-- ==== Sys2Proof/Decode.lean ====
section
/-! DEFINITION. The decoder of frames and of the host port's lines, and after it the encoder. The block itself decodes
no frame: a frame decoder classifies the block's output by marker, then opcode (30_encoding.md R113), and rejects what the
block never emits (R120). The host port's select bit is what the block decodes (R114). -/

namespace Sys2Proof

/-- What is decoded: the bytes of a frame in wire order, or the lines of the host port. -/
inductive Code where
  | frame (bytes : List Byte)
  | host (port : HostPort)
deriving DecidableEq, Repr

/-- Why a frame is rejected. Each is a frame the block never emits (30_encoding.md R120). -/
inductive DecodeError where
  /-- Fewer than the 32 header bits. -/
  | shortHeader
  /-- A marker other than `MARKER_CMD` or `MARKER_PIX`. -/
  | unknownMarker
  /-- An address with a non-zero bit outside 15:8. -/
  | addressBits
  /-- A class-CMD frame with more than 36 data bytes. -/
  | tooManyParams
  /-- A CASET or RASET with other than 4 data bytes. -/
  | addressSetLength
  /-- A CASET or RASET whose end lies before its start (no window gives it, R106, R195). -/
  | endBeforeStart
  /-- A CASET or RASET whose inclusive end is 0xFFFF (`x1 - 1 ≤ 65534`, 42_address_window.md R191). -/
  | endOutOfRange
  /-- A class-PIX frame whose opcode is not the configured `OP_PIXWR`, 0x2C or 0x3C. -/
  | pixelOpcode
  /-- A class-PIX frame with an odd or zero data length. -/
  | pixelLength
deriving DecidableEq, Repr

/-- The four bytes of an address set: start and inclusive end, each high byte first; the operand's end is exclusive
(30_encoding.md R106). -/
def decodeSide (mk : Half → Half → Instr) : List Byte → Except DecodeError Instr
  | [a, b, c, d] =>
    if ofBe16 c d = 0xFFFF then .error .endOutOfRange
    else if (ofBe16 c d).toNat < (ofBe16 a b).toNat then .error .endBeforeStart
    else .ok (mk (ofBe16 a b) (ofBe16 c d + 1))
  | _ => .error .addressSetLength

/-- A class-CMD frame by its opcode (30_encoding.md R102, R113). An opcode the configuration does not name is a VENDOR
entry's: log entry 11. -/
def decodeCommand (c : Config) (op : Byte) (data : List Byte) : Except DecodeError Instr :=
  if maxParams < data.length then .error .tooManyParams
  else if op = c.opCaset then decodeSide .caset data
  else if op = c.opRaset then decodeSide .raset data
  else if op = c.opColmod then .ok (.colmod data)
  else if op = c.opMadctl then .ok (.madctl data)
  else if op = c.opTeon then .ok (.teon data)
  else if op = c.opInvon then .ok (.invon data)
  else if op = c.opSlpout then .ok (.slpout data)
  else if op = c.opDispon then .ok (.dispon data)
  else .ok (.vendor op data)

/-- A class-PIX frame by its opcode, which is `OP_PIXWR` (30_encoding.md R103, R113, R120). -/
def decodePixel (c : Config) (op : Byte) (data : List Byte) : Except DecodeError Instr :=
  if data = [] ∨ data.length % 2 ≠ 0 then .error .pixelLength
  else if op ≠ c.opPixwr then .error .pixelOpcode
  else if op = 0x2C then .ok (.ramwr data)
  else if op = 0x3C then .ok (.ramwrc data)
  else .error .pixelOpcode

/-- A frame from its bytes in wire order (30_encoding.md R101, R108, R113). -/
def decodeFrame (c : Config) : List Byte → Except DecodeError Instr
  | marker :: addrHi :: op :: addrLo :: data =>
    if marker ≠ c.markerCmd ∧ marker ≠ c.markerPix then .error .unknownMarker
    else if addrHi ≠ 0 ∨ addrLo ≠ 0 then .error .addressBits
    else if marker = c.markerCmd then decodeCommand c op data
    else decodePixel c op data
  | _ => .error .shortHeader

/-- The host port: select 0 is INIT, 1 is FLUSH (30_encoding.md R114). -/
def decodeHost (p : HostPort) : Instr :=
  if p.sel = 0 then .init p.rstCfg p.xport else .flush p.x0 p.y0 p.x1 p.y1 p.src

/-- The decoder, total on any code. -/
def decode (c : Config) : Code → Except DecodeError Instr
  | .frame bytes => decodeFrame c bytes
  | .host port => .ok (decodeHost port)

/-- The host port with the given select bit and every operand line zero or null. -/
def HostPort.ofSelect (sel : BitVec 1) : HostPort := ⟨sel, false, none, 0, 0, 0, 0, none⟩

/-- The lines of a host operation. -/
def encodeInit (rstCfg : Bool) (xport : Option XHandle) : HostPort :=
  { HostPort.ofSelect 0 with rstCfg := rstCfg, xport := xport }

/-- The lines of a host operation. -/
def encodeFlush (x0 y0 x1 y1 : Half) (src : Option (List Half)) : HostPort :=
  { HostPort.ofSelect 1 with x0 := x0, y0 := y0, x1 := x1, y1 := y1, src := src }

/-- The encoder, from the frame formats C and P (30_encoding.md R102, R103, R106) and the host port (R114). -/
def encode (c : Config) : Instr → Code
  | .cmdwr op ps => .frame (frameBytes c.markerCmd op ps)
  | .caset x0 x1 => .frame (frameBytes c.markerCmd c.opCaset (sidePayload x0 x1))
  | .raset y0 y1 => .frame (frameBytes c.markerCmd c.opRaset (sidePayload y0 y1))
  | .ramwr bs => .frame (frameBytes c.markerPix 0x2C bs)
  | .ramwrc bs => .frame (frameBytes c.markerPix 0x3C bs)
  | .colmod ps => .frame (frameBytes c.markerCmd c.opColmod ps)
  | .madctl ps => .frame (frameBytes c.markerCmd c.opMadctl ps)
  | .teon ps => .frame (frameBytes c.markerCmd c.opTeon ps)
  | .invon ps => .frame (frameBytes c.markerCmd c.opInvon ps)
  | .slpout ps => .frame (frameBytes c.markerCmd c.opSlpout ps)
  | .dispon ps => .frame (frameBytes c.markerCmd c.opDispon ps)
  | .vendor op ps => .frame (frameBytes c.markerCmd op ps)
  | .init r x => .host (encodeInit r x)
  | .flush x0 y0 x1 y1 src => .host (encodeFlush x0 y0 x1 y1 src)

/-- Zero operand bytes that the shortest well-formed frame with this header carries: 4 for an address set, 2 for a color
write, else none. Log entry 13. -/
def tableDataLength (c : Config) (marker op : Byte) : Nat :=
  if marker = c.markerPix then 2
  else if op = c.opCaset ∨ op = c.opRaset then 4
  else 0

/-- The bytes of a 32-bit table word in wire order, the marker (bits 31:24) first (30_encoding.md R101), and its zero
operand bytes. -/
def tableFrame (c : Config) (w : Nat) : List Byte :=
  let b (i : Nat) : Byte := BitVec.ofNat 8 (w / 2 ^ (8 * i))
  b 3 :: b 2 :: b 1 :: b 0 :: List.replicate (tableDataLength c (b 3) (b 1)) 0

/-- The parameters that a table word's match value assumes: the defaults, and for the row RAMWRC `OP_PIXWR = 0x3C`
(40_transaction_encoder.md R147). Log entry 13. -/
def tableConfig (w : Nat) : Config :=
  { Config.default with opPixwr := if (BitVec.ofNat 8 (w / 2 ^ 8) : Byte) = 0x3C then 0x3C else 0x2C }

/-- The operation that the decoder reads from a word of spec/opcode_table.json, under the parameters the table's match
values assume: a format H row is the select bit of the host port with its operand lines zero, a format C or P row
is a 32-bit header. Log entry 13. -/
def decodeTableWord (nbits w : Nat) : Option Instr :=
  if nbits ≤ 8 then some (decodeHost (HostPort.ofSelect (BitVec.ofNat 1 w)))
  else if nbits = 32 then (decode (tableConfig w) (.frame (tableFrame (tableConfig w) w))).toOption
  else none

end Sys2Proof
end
┄┄┄┄┄┄┄┄┄┄┄┄┄┄┄┄┄┄┄┄
* DIRECTIONS FOR THIS TASK: From the records above, quote only the lines running from the line with "def decodeCommand (c" to the line with "if p.sel = 0", both lines included.

* TASK RESPONSE:
def decodeCommand (c : Config) (op : Byte) (data : List Byte) : Except DecodeError Instr :=
  if maxParams < data.length then .error .tooManyParams
  else if op = c.opCaset then decodeSide .caset data
  else if op = c.opRaset then decodeSide .raset data
  else if op = c.opColmod then .ok (.colmod data)
  else if op = c.opMadctl then .ok (.madctl data)
  else if op = c.opTeon then .ok (.teon data)
  else if op = c.opInvon then .ok (.invon data)
  else if op = c.opSlpout then .ok (.slpout data)
  else if op = c.opDispon then .ok (.dispon data)
  else .ok (.vendor op data)

/-- A class-PIX frame by its opcode, which is `OP_PIXWR` (30_encoding.md R103, R113, R120). -/
def decodePixel (c : Config) (op : Byte) (data : List Byte) : Except DecodeError Instr :=
  if data = [] ∨ data.length % 2 ≠ 0 then .error .pixelLength
  else if op ≠ c.opPixwr then .error .pixelOpcode
  else if op = 0x2C then .ok (.ramwr data)
  else if op = 0x3C then .ok (.ramwrc data)
  else .error .pixelOpcode

/-- A frame from its bytes in wire order (30_encoding.md R101, R108, R113). -/
def decodeFrame (c : Config) : List Byte → Except DecodeError Instr
  | marker :: addrHi :: op :: addrLo :: data =>
    if marker ≠ c.markerCmd ∧ marker ≠ c.markerPix then .error .unknownMarker
    else if addrHi ≠ 0 ∨ addrLo ≠ 0 then .error .addressBits
    else if marker = c.markerCmd then decodeCommand c op data
    else decodePixel c op data
  | _ => .error .shortHeader

/-- The host port: select 0 is INIT, 1 is FLUSH (30_encoding.md R114). -/
def decodeHost (p : HostPort) : Instr :=
  if p.sel = 0 then .init p.rstCfg p.xport else .flush p.x0 p.y0 p.x1 p.y1 p.src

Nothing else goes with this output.